Metasurfaces can be used to achieve polarization conversion [24]. In one paper, Zhang et al. discuss a compact and high-efficiency tri-band artificial electromagnetic polarization manipulating metasurface that can be used as polarization converter. The authors report the polarization conversion ratio, which determines the efficiency of the proposed metasurface, to be over 90% in the 9.8–12.2, 19.0–26.6 and 24.9–29.5 GHz frequency spans. They also report certain values of frequency corresponding to which the polarization conversion ratio reaches almost 100%. The experimental results of the fabricated prototype are found to be consistent with the simulation results. They claim the proposed metasurface design to be potentially useful in high-performance polarization devices.

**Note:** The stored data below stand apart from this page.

theorem writeUnitQ_frame {s : State} {b i w : Nat} {x : CacheErr} {u : State} (e : s.writeUnit? b i w x = some u) :
    Frame W.writeUnitQ s u := by
  unfold State.writeUnit? at e
  revert e
  repeat' (with_reducible refine Frame.iteSome ?_ ?_)
  all_goals try (intro e; simp at e; done)
  all_goals
    repeat' first
      | with_reducible assumption
      | with_reducible exact Frame.refl _ _
      | (intro _ _ _)
      | (intro _ _)
      | decide +kernel
      | (with_reducible apply Frame.onlyIf; rotate_left; intro _ _)
      | with_reducible apply Frame.step (abandon_frame ..)
      | with_reducible apply Frame.step (cqDoorbell_frame ..)
      | with_reducible apply Frame.step (flushStaging_frame ..)
      | with_reducible apply Frame.step (fuseCmd_frame ..)
      | with_reducible apply Frame.step (sqDoorbell_frame ..)
      | with_reducible apply Frame.step (windowCommit_frame ..)
      | with_reducible apply Frame.step (writeBucket_frame ..)
      | with_reducible apply Frame.step (writeCalCtl_frame ..)
      | with_reducible apply Frame.step (writeCause_frame ..)
      | with_reducible apply Frame.step (writeCc_frame ..)
      | with_reducible apply Frame.step (writeContain_frame ..)
      | with_reducible apply Frame.step (writeExclCtl_frame ..)
      | with_reducible apply Frame.step (writeLcaOp_frame ..)
      | with_reducible apply Frame.step (writePrcCtl_frame ..)
      | with_reducible apply Frame.step (writeQpCtl_frame ..)
      | with_reducible apply Frame.step (writeScrub_frame ..)
      | with_reducible apply Frame.step (writeShiftCtl_frame ..)
      | with_reducible apply Frame.step (writeTest_frame ..)
      | with_reducible apply Frame.step (writeTrlCtl_frame ..)
      | with_reducible apply Frame.step (writeTxCtl_frame ..)
      | with_reducible apply Frame.step (writeWays_frame ..)

def W.writeReg : Nat := W.evtWrite ||| W.plainWrite ||| W.writeHeadQ ||| W.writeUnitQ ||| W.regs

theorem writeReg_fr {m : Nat} {r s : State} (h : Frame m r s) {d : RegDef} (hd : d ∈ allRegs) (hm : subMask W.writeReg m = true) (i w : Nat) (x : CacheErr)
    (b : Bool) : Frame m r (s.writeReg d i w x b) := by
  unfold State.writeReg
  split
  · rename_i e p h1
    have he : e ∈ allEvtRegs := evt_mem h1
    exact evtWrite_fr h he _ (subMask_trans (by decide +kernel) hm) ..
  · split
    · exact (writeHeadQ_frame (by assumption)).step h (subMask_trans (by decide +kernel) hm)
    · split
      · exact (writeUnitQ_frame (by assumption)).step h (subMask_trans (by decide +kernel) hm)
      · exact plainWrite_fr h (regIn_sub (a := W.regs) (subMask_trans (by decide +kernel) hm) (regIn_mem hd (by decide +kernel)))
          (subMask_trans (by decide +kernel) hm) ..
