theorem peerRead_get (s : State) (off len : Nat) (x : CacheErr) {gf : Field} {gi : Nat} (hl : gf.id < 20000) (hm :
    W.peerRead.testBit gf.id = false) : regGet (State.peerRead s off len x).regs gf gi = regGet s.regs gf gi :=
    (peerRead_frame s off len x).get hl hm

theorem peerPuts_get (s : State) (n : Nat) (bytes : List Nat) (k : Nat) {gf : Field} {gi : Nat} (hl : gf.id < 20000) (hm :
    W.peerPuts.testBit gf.id = false) : regGet (s.peerPuts n bytes k).regs gf gi = regGet s.regs gf gi := (peerPuts_frame s n
    bytes k).get hl hm

theorem peerWrite_get (s : State) (off : Nat) (bytes : List Nat) (x : CacheErr) {gf : Field} {gi : Nat} (hl : gf.id < 20000)
    (hm : W.peerWrite.testBit gf.id = false) : regGet (State.peerWrite s off bytes x).regs gf gi = regGet s.regs gf gi :=
    (peerWrite_frame s off bytes x).get hl hm

theorem windowCommit_get (s : State) (mask : Nat) {gf : Field} {gi : Nat} (hl : gf.id < 20000) (hm : W.windowCommit.testBit
    gf.id = false) : regGet (State.windowCommit s mask).regs gf gi = regGet s.regs gf gi := (windowCommit_frame s mask).get hl
    hm

theorem goLive_get (s : State) (w : Nat) {gf : Field} {gi : Nat} (hl : gf.id < 20000) (hm : W.goLive.testBit gf.id = false) :
    regGet (s.goLive w).regs gf gi = regGet s.regs gf gi := (goLive_frame s w).get hl hm

theorem boundary_get (s : State) {gf : Field} {gi : Nat} (hl : gf.id < 20000) (hm : W.boundary.testBit gf.id = false) : regGet
    (State.boundary s).regs gf gi = regGet s.regs gf gi := (boundary_frame s).get hl hm

theorem setMsix_get (s : State) (fn v : Nat) (x : Msix) {gf : Field} {gi : Nat} (hl : gf.id < 20000) (hm : W.setMsix.testBit
    gf.id = false) : regGet (State.setMsix s fn v x).regs gf gi = regGet s.regs gf gi := (setMsix_frame s fn v x).get hl hm

theorem rejectHqi_get (s : State) {gf : Field} {gi : Nat} (hl : gf.id < 20000) (hm : W.rejectHqi.testBit gf.id = false) :
    regGet (State.rejectHqi s).regs gf gi = regGet s.regs gf gi := (rejectHqi_frame s).get hl hm

theorem freshPair_get (s : State) (q : Nat) {gf : Field} {gi : Nat} (hl : gf.id < 20000) (hm : W.freshPair.testBit gf.id =
    false) : regGet (State.freshPair s q).regs gf gi = regGet s.regs gf gi := (freshPair_frame s q).get hl hm

theorem controllerReady_get (s : State) {gf : Field} {gi : Nat} (hl : gf.id < 20000) (hm : W.controllerReady.testBit gf.id =
    false) : regGet (State.controllerReady s).regs gf gi = regGet s.regs gf gi := (controllerReady_frame s).get hl hm

theorem enableController_get (s : State) {gf : Field} {gi : Nat} (hl : gf.id < 20000) (hm : W.enableController.testBit gf.id =
    false) : regGet (State.enableController s).regs gf gi = regGet s.regs gf gi := (enableController_frame s).get hl hm

theorem postAll_get (s : State) {gf : Field} {gi : Nat} (hl : gf.id < 20000) (hm : W.postAll.testBit gf.id = false) : regGet
    (State.postAll s).regs gf gi = regGet s.regs gf gi := (postAll_frame s).get hl hm

theorem resetController_get (s : State) {gf : Field} {gi : Nat} (hl : gf.id < 20000) (hm : W.resetController.testBit gf.id =
    false) : regGet (State.resetController s).regs gf gi = regGet s.regs gf gi := (resetController_frame s).get hl hm

theorem enablePair_get (s : State) (q : Nat) {gf : Field} {gi : Nat} (hl : gf.id < 20000) (hm : W.enablePair.testBit gf.id =
    false) : regGet (State.enablePair s q).regs gf gi = regGet s.regs gf gi := (enablePair_frame s q).get hl hm

theorem disablePair_get (s : State) (q : Nat) {gf : Field} {gi : Nat} (hl : gf.id < 20000) (hm : W.disablePair.testBit gf.id =
    false) : regGet (State.disablePair s q).regs gf gi = regGet s.regs gf gi := (disablePair_frame s q).get hl hm

theorem sqDoorbell_get (s : State) (q v : Nat) {gf : Field} {gi : Nat} (hl : gf.id < 20000) (hm : W.sqDoorbell.testBit gf.id =
    false) : regGet (State.sqDoorbell s q v).regs gf gi = regGet s.regs gf gi := (sqDoorbell_frame s q v).get hl hm

theorem cqDoorbell_get (s : State) (q v : Nat) {gf : Field} {gi : Nat} (hl : gf.id < 20000) (hm : W.cqDoorbell.testBit gf.id =
    false) : regGet (State.cqDoorbell s q v).regs gf gi = regGet s.regs gf gi := (cqDoorbell_frame s q v).get hl hm

theorem seamCmd_get (s : State) (c : Cmd) (lbaOk : Bool) {gf : Field} {gi : Nat} (hl : gf.id < 20000) (hm : W.seamCmd.testBit
    gf.id = false) : regGet (State.seamCmd s c lbaOk).regs gf gi = regGet s.regs gf gi := (seamCmd_frame s c lbaOk).get hl hm

theorem sendPages_get (s : State) (c : Cmd) (bs : List Nat) (first : Nat) {gf : Field} {gi : Nat} (hl : gf.id < 20000) (hm :
    W.sendPages.testBit gf.id = false) : regGet (State.sendPages s c bs first).regs gf gi = regGet s.regs gf gi :=
    (sendPages_frame s c bs first).get hl hm

theorem sendLog_get (s : State) (c : Cmd) {gf : Field} {gi : Nat} (hl : gf.id < 20000) (hm : W.sendLog.testBit gf.id = false)
    : regGet (State.sendLog s c).regs gf gi = regGet s.regs gf gi := (sendLog_frame s c).get hl hm

theorem putFeature_get (s : State) (fid v val : Nat) {gf : Field} {gi : Nat} (hl : gf.id < 20000) (hm : W.putFeature.testBit
    gf.id = false) : regGet (State.putFeature s fid v val).regs gf gi = regGet s.regs gf gi := (putFeature_frame s fid v
    val).get hl hm
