/-- Settles O60 by `exec_within_reach`. -/
theorem registerRowsKeepTheRest : Obligations.RegisterRowsKeepTheRest := fun _ _ _ _ => exec_within_reach

end Sys2Proof.Proofs
end

section
/-!
PROOFS. What the proofs of the rows share: a simp set that reads registers and parts after the operations of Machine/Ops.lean and
Machine/Flags.lean (its side goals are about closed field numbers and masks: `simp (disch := decide +kernel)`), reads across a
frame, and a command engine that has nothing to go on with.
-/
set_option Elab.async false

namespace Sys2Proof.Laws

open Sys2Proof.Machine

/-! ### Across a frame -/

/-- A register field that the mask does not name reads as before. -/
theorem Frame.getF {m : Nat} {s t : State} (h : Frame m s t) {f : Field} {i : Nat} (hl : f.id < 20000)
    (hm : m.testBit f.id = false) : t.getF f i = s.getF f i := h.reg f i hl hm

theorem Frame.isSet {m : Nat} {s t : State} (h : Frame m s t) {f : Field} {i : Nat} (hl : f.id < 20000)
    (hm : m.testBit f.id = false) : t.isSet f i = s.isSet f i := by
  unfold State.isSet
  rw [h.getF hl hm]

theorem Frame.bitF {m : Nat} {s t : State} (h : Frame m s t) {f : Field} {i b : Nat} (hl : f.id < 20000)
    (hm : m.testBit f.id = false) : t.bitF f i b = s.bitF f i b := by
  unfold State.bitF
  rw [h.getF hl hm]

/-- A part that the mask does not name is as before. -/
theorem unmasked {m k : Nat} {p : Prop} (h : m.testBit k = true ∨ p) (hm : m.testBit k = false) : p :=
  h.resolve_left (by rw [hm]; exact Bool.false_ne_true)

/-- A loop whose every turn lies in a frame. -/
theorem frame_forEach {m : Nat} {α : Type} {f : State → α → State} (h : ∀ t x, Frame m t (f t x)) (s : State) (l : List α) :
    Frame m s (s.forEach l f) :=
  (Frame.refl m s).forEach fun t x ht => (h t x).step ht (by simp [subMask])

theorem frame_if {m : Nat} {s t : State} (c : Prop) [Decidable c] (h : Frame m s t) : Frame m s (if c then t else s) :=
  Frame.ite h (Frame.refl m s)

/-! ### Elements of a vector of units -/

theorem vget_vset_same {α : Type} {n i : Nat} (v : Vector α n) (x d : α) (hi : i < n) : vget (vset v i x) d i = x := by
  simp [vget, vset, hi]

theorem vget_vset_other {α : Type} {n i j : Nat} (v : Vector α n) (x d : α) (h : i ≠ j) :
    vget (vset v i x) d j = vget v d j := by
  simp [vget, vset, Vector.getElem?_setIfInBounds_ne h]

/-! ### Loops of which one turn writes what is read -/

theorem forEach_keeps {α : Type} {P : State → Prop} {f : State → α → State} {l : List α} {s : State}
    (h : ∀ t, ∀ x ∈ l, P t → P (f t x)) (hs : P s) : P (s.forEach l f) :=
  List.foldlRecOn l f hs fun t ht x hx => h t x hx ht

theorem forEach_range_split {n a : Nat} (ha : a < n) (s : State) (f : State → Nat → State) :
    s.forEach (List.range n) f =
      (f (s.forEach (List.range a) f) a).forEach (List.range' (a + 1) (n - a - 1)) f := by
  have hn : n = a + (1 + (n - a - 1)) := by omega
  have hl : List.range n = List.range a ++ a :: List.range' (a + 1) (n - a - 1) := by
    rw [List.range_eq_range', List.range_eq_range', hn, ← List.range'_append_1, ← List.range'_append_1]
    simp
  rw [State.forEach, hl, List.foldl_append, List.foldl_cons]
  rfl

/-- The turns before keep what turn a needs, and the turns after leave what it wrote. -/
theorem forEach_range_reads {β : Type} {n a : Nat} (ha : a < n) {P : State → Prop} {read : State → β} {v : β} {s : State}
    {f : State → Nat → State} (hs : P s) (hbefore : ∀ t, ∀ x < a, P t → P (f t x)) (hself : ∀ t, P t → read (f t a) = v)
    (hafter : ∀ t, ∀ x < n, a < x → read (f t x) = read t) : read (s.forEach (List.range n) f) = v := by
  rw [forEach_range_split ha]
  refine forEach_keeps (P := fun t => read t = v) (fun t x hx ht => ?_) (hself _ ?_)
  · have hx' := List.mem_range'_1.1 hx
    rw [hafter t x (by omega) (by omega), ht]
  · exact forEach_keeps (fun t x hx => hbefore t x (List.mem_range.1 hx)) hs

/-! ### Reading a field after a write of another -/

theorem getF_ite (c : Prop) [Decidable c] (a b : State) (f : Field) (i : Nat) :
    (if c then a else b).getF f i = if c then a.getF f i else b.getF f i := apply_ite (fun t : State => t.getF f i) c a b

theorem isSet_ite (c : Prop) [Decidable c] (a b : State) (f : Field) (i : Nat) :
    (if c then a else b).isSet f i = if c then a.isSet f i else b.isSet f i := apply_ite (fun t : State => t.isSet f i) c a b

theorem bitF_ite (c : Prop) [Decidable c] (a b : State) (f : Field) (i k : Nat) :
    (if c then a else b).bitF f i k = if c then a.bitF f i k else b.bitF f i k :=
  apply_ite (fun t : State => t.bitF f i k) c a b

theorem getF_onlyIf (s : State) (c : Bool) (g : State → State) (f : Field) (i : Nat) :
    (s.onlyIf c g).getF f i = if c then (g s).getF f i else s.getF f i := getF_ite _ _ _ _ _

theorem isSet_onlyIf (s : State) (c : Bool) (g : State → State) (f : Field) (i : Nat) :
    (s.onlyIf c g).isSet f i = if c then (g s).isSet f i else s.isSet f i := isSet_ite _ _ _ _ _

theorem bitF_onlyIf (s : State) (c : Bool) (g : State → State) (f : Field) (i k : Nat) :
    (s.onlyIf c g).bitF f i k = if c then (g s).bitF f i k else s.bitF f i k := bitF_ite _ _ _ _ _ _

section
variable (s : State) {f g : Field} {i j : Nat}

@[simp] theorem getF_setF_other (v : Nat) (h : f.id ≠ g.id) : (s.setF f i v).getF g j = s.getF g j := getF_setF_fld s v h

@[simp] theorem getF_setB_other (b : Bool) (h : f.id ≠ g.id) : (s.setB f i b).getF g j = s.getF g j := getF_setB_fld s b h

@[simp] theorem getF_putF_other (b : Nat) (v : Bool) (h : f.id ≠ g.id) : (s.putF f i b v).getF g j = s.getF g j :=
  getF_putF_fld s v h

@[simp] theorem getF_addSat_other (n : Nat) (h : f.id ≠ g.id) : (s.addSat f i n).getF g j = s.getF g j := getF_setF_fld s _ h

@[simp] theorem getF_count_other (h : f.id ≠ g.id) : (s.count f i).getF g j = s.getF g j := getF_count_fld s h

@[simp] theorem getF_keepMax_other (v : Nat) (h : f.id ≠ g.id) : (s.keepMax f i v).getF g j = s.getF g j := getF_setF_fld s _ h

@[simp] theorem getF_raise_other (e : Event) (h : e.fld.id ≠ g.id) (k : e.reg.forced.id ≠ g.id) :
    (s.raise e i).getF g j = s.getF g j := getF_raise_ne s e h k

@[simp] theorem isSet_setF_other (v : Nat) (h : f.id ≠ g.id) : (s.setF f i v).isSet g j = s.isSet g j := by
  rw [State.isSet, getF_setF_other s v h, State.isSet]

@[simp] theorem isSet_setB_other (b : Bool) (h : f.id ≠ g.id) : (s.setB f i b).isSet g j = s.isSet g j :=
  isSet_setF_other s _ h

@[simp] theorem isSet_putF_other (b : Nat) (v : Bool) (h : f.id ≠ g.id) : (s.putF f i b v).isSet g j = s.isSet g j :=
  isSet_setF_other s _ h

@[simp] theorem isSet_addSat_other (n : Nat) (h : f.id ≠ g.id) : (s.addSat f i n).isSet g j = s.isSet g j :=
  isSet_setF_other s _ h

@[simp] theorem isSet_count_other (h : f.id ≠ g.id) : (s.count f i).isSet g j = s.isSet g j := isSet_setF_other s _ h

@[simp] theorem isSet_keepMax_other (v : Nat) (h : f.id ≠ g.id) : (s.keepMax f i v).isSet g j = s.isSet g j :=
  isSet_setF_other s _ h

@[simp] theorem isSet_raise_other (e : Event) (h : e.fld.id ≠ g.id) (k : e.reg.forced.id ≠ g.id) :
    (s.raise e i).isSet g j = s.isSet g j := by
  rw [State.isSet, getF_raise_other s e h k, State.isSet]

@[simp] theorem bitF_setF_other (v b : Nat) (h : f.id ≠ g.id) : (s.setF f i v).bitF g j b = s.bitF g j b := by
  rw [State.bitF, getF_setF_other s v h, State.bitF]

@[simp] theorem bitF_setB_other (v : Bool) (b : Nat) (h : f.id ≠ g.id) : (s.setB f i v).bitF g j b = s.bitF g j b :=
  bitF_setF_other s _ b h

@[simp] theorem bitF_putF_other (v : Bool) (c b : Nat) (h : f.id ≠ g.id) : (s.putF f i c v).bitF g j b = s.bitF g j b :=
  bitF_setF_other s _ b h

@[simp] theorem bitF_count_other (b : Nat) (h : f.id ≠ g.id) : (s.count f i).bitF g j b = s.bitF g j b :=
  bitF_setF_other s _ b h

@[simp] theorem bitF_raise_other (e : Event) (b : Nat) (h : e.fld.id ≠ g.id) (k : e.reg.forced.id ≠ g.id) :
    (s.raise e i).bitF g j b = s.bitF g j b := by
  rw [State.bitF, getF_raise_other s e h k, State.bitF]

end

/-! ### Reading at another index -/

section
variable (s : State) {f g : Field} {i j : Nat}

theorem getF_setF_inst (v : Nat) (h : i ≠ j) : (s.setF f i v).getF g j = s.getF g j := getF_setF_ne s v fun e => h e.2

theorem getF_setB_inst (b : Bool) (h : i ≠ j) : (s.setB f i b).getF g j = s.getF g j := getF_setF_inst s _ h

theorem getF_putF_inst (b : Nat) (v : Bool) (h : i ≠ j) : (s.putF f i b v).getF g j = s.getF g j := getF_setF_inst s _ h

theorem getF_count_inst (h : i ≠ j) : (s.count f i).getF g j = s.getF g j := getF_setF_inst s _ h

theorem getF_raise_inst (e : Event) (h : i ≠ j) : (s.raise e i).getF g j = s.getF g j := by
  rw [State.raise, getF_putF_inst _ _ _ h, getF_setB_inst _ _ h]

end

/-! ### Reading what was written -/

section
variable (s : State) (f : Field) (i : Nat)

@[simp] theorem isSet_setF (v : Nat) : (s.setF f i v).isSet f i = (v % 2 ^ f.width != 0) := by
  rw [State.isSet, getF_setF]

@[simp] theorem isSet_setB_same (b : Bool) (hw : 1 ≤ f.width) : (s.setB f i b).isSet f i = b := isSet_setB s f i b hw

@[simp] theorem getF_setB_same (b : Bool) (hw : 1 ≤ f.width) : (s.setB f i b).getF f i = b.toNat := getF_setB s f i b hw

@[simp] theorem getF_count_same : (s.count f i).getF f i = min (s.getF f i + 1) (2 ^ f.width - 1) := getF_count s f i

theorem getF_addSat (n : Nat) : (s.addSat f i n).getF f i = min (s.getF f i + n) (2 ^ f.width - 1) := by
  have hpos := Nat.two_pow_pos f.width
  rw [State.addSat, getF_setF, Nat.mod_eq_of_lt (by omega)]

theorem getF_keepMax (v : Nat) : (s.keepMax f i v).getF f i = min (max (s.getF f i) v) (2 ^ f.width - 1) := by
  have hpos := Nat.two_pow_pos f.width
  rw [State.keepMax, getF_setF, Nat.mod_eq_of_lt (by omega)]

theorem testBit_putBit (n b : Nat) (v : Bool) (c : Nat) : (putBit n b v).testBit c = if c = b then v else n.testBit c := by
  unfold putBit
  by_cases hcb : c = b
  · rw [if_pos hcb, hcb]
    split
    next hkeeps => exact hkeeps
    next hflips => cases v <;> simpa using hflips
  · rw [if_neg hcb]
    split
    · rfl
    · simp [Ne.symm hcb]

/-- A bit of a field within its width is the one put there, and the others stay. -/
theorem bitF_putF (b : Nat) (v : Bool) (c : Nat) (hc : c < f.width) :
    (s.putF f i b v).bitF f i c = if c = b then v else s.bitF f i c := by
  rw [State.bitF, State.putF, getF_setF, Nat.testBit_mod_two_pow, testBit_putBit]
  simp [hc, State.bitF]

@[simp] theorem bitF_putF_same (b : Nat) (v : Bool) (hb : b < f.width) : (s.putF f i b v).bitF f i b = v := by
  rw [bitF_putF s f i b v b hb, if_pos rfl]

/-- A raised event is set, by whichever name its field goes. -/
@[simp] theorem isSet_raise_same (e : Event) {g : Field} (hg : e.fld = g) (hw : 1 ≤ g.width) (hn : e.reg.forced.id ≠ g.id) :
    (s.raise e i).isSet g i = true := by
  subst hg
  exact isSet_raise s e i hw hn

end

/-- The overrun marks of the heads, one bit for each. -/
theorem bitF_raiseTckHead (s : State) (e : Event) {h : Nat} (hh : h < 32) :
    (s.raiseTckHead e h).bitF F.TCK_OVR_HEADS_HEAD 0 h = true := bitF_putF_same _ F.TCK_OVR_HEADS_HEAD 0 h true hh

@[simp] theorem emit_isSet (s : State) (o : Output) (f : Field) (i : Nat) : (s.emit o).isSet f i = s.isSet f i := rfl
@[simp] theorem bump_isSet (s : State) (f : Field) (i : Nat) : s.bump.isSet f i = s.isSet f i := rfl
@[simp] theorem emit_bitF (s : State) (o : Output) (f : Field) (i b : Nat) : (s.emit o).bitF f i b = s.bitF f i b := rfl
@[simp] theorem bump_bitF (s : State) (f : Field) (i b : Nat) : s.bump.bitF f i b = s.bitF f i b := rfl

Artificial magnetic conductors (AMCs)-based metasurfaces are greatly important in the context of microwaves and antenna-related applications [25,26]. These are periodic arrangements of two-dimensional subwavelength-sized metallic scatterers on a grounded dielectric substrate. Pivoted to this area of research, the paper by Brandão et al. discusses on AMC-based metasurfaces that can be exploited in operations, such as antenna ground plane to improve the radiation parameters, radar cross-section (RCS) reduction, and as insulators between antenna and metallic surfaces in RFID applications. Within the context, the authors present analytical studies of surface susceptibility using the generalized boundary conditions and equivalent circuit model. They report the detailed design procedure and demonstrate the applicability through numerical examples. The study reveals the viability of the proposed model.

The above discussions, either on the presented review articles or the usual research papers, essentially determine the technological importance of metasurfaces gained in the recent years. All the inclusions in this Special Issue describe varieties of metasurface-based devices that can be of potentials in some kinds of electromagnetic applications. The joint editors-in-chief are hopeful of getting these research results attractive, which would stimulate the readers to venture for coming up with new design techniques in the context of metamaterials with an even wider scope of technological usage.